* **Your assignment**
Only the lines from the beginning of the data below through the line that contains "keeps_ite_QTile | apply keeps_foldl_UpdSum" should be repeated, exactly as written.

───── Information given

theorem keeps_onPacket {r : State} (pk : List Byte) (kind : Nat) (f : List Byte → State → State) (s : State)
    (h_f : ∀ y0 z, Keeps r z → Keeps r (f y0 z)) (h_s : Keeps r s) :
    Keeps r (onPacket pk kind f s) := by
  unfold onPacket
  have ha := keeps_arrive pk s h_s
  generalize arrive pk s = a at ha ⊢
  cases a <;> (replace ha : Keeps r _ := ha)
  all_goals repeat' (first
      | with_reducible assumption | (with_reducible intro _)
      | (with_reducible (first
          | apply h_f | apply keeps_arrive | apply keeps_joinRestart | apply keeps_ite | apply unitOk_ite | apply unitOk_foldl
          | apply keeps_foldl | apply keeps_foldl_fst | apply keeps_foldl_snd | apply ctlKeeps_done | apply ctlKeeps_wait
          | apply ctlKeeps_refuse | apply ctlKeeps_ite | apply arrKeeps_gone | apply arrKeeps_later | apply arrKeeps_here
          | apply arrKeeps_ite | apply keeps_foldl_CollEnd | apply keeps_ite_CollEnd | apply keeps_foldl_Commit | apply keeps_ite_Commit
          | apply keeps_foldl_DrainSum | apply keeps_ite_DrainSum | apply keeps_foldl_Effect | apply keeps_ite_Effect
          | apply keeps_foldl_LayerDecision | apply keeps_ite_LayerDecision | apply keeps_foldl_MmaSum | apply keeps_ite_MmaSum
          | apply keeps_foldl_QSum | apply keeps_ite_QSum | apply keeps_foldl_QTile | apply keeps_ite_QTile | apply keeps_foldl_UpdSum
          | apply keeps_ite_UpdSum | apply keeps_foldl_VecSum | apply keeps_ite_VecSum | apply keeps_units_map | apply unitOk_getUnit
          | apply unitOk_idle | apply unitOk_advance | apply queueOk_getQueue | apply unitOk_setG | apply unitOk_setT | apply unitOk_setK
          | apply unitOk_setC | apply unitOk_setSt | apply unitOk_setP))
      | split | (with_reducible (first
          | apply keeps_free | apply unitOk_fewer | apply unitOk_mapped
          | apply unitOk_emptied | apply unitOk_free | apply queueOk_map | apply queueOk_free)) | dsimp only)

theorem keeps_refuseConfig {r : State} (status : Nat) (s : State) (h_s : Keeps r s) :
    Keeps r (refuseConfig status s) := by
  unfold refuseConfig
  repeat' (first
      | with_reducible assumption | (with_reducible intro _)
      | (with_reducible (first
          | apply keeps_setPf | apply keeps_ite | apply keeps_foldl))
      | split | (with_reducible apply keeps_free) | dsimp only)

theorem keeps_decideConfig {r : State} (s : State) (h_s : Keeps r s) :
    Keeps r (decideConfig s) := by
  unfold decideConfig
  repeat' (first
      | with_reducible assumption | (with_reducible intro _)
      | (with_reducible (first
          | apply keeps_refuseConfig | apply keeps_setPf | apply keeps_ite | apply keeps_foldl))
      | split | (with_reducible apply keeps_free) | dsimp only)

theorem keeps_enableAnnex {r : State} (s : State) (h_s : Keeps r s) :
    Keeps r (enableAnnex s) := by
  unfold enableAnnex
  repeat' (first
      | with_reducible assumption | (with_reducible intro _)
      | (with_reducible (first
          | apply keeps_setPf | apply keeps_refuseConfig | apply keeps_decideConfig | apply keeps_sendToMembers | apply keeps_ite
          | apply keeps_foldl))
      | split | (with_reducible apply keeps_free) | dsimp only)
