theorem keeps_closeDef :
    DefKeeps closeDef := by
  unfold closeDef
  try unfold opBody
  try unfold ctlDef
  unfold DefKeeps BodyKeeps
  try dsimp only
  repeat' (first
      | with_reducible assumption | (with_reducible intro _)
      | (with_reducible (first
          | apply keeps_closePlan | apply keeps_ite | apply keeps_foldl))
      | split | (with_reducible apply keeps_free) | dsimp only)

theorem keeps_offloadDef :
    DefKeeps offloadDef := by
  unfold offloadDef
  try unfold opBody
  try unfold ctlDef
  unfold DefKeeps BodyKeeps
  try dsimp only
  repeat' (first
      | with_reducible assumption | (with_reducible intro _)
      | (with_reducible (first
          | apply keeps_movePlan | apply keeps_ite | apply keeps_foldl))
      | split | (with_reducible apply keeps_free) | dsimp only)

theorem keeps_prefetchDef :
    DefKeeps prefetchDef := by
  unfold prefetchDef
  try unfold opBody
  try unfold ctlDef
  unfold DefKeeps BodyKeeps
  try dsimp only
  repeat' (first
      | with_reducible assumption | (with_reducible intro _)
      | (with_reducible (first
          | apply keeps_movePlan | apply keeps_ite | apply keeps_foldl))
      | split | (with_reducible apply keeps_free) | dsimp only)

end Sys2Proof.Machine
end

──────────

* **Solution to this task**
theorem keeps_onPacket {r : State} (pk : List Byte) (kind : Nat) (f : List Byte → State → State) (s : State)
    (h_f : ∀ y0 z, Keeps r z → Keeps r (f y0 z)) (h_s : Keeps r s) :
    Keeps r (onPacket pk kind f s) := by
  unfold onPacket
  have ha := keeps_arrive pk s h_s
  generalize arrive pk s = a at ha ⊢
  cases a <;> (replace ha : Keeps r _ := ha)
  all_goals repeat' (first
      | with_reducible assumption | (with_reducible intro _)
      | (with_reducible (first
          | apply h_f | apply keeps_arrive | apply keeps_joinRestart | apply keeps_ite | apply unitOk_ite | apply unitOk_foldl
          | apply keeps_foldl | apply keeps_foldl_fst | apply keeps_foldl_snd | apply ctlKeeps_done | apply ctlKeeps_wait
          | apply ctlKeeps_refuse | apply ctlKeeps_ite | apply arrKeeps_gone | apply arrKeeps_later | apply arrKeeps_here
          | apply arrKeeps_ite | apply keeps_foldl_CollEnd | apply keeps_ite_CollEnd | apply keeps_foldl_Commit | apply keeps_ite_Commit
          | apply keeps_foldl_DrainSum | apply keeps_ite_DrainSum | apply keeps_foldl_Effect | apply keeps_ite_Effect
          | apply keeps_foldl_LayerDecision | apply keeps_ite_LayerDecision | apply keeps_foldl_MmaSum | apply keeps_ite_MmaSum
          | apply keeps_foldl_QSum | apply keeps_ite_QSum | apply keeps_foldl_QTile | apply keeps_ite_QTile | apply keeps_foldl_UpdSum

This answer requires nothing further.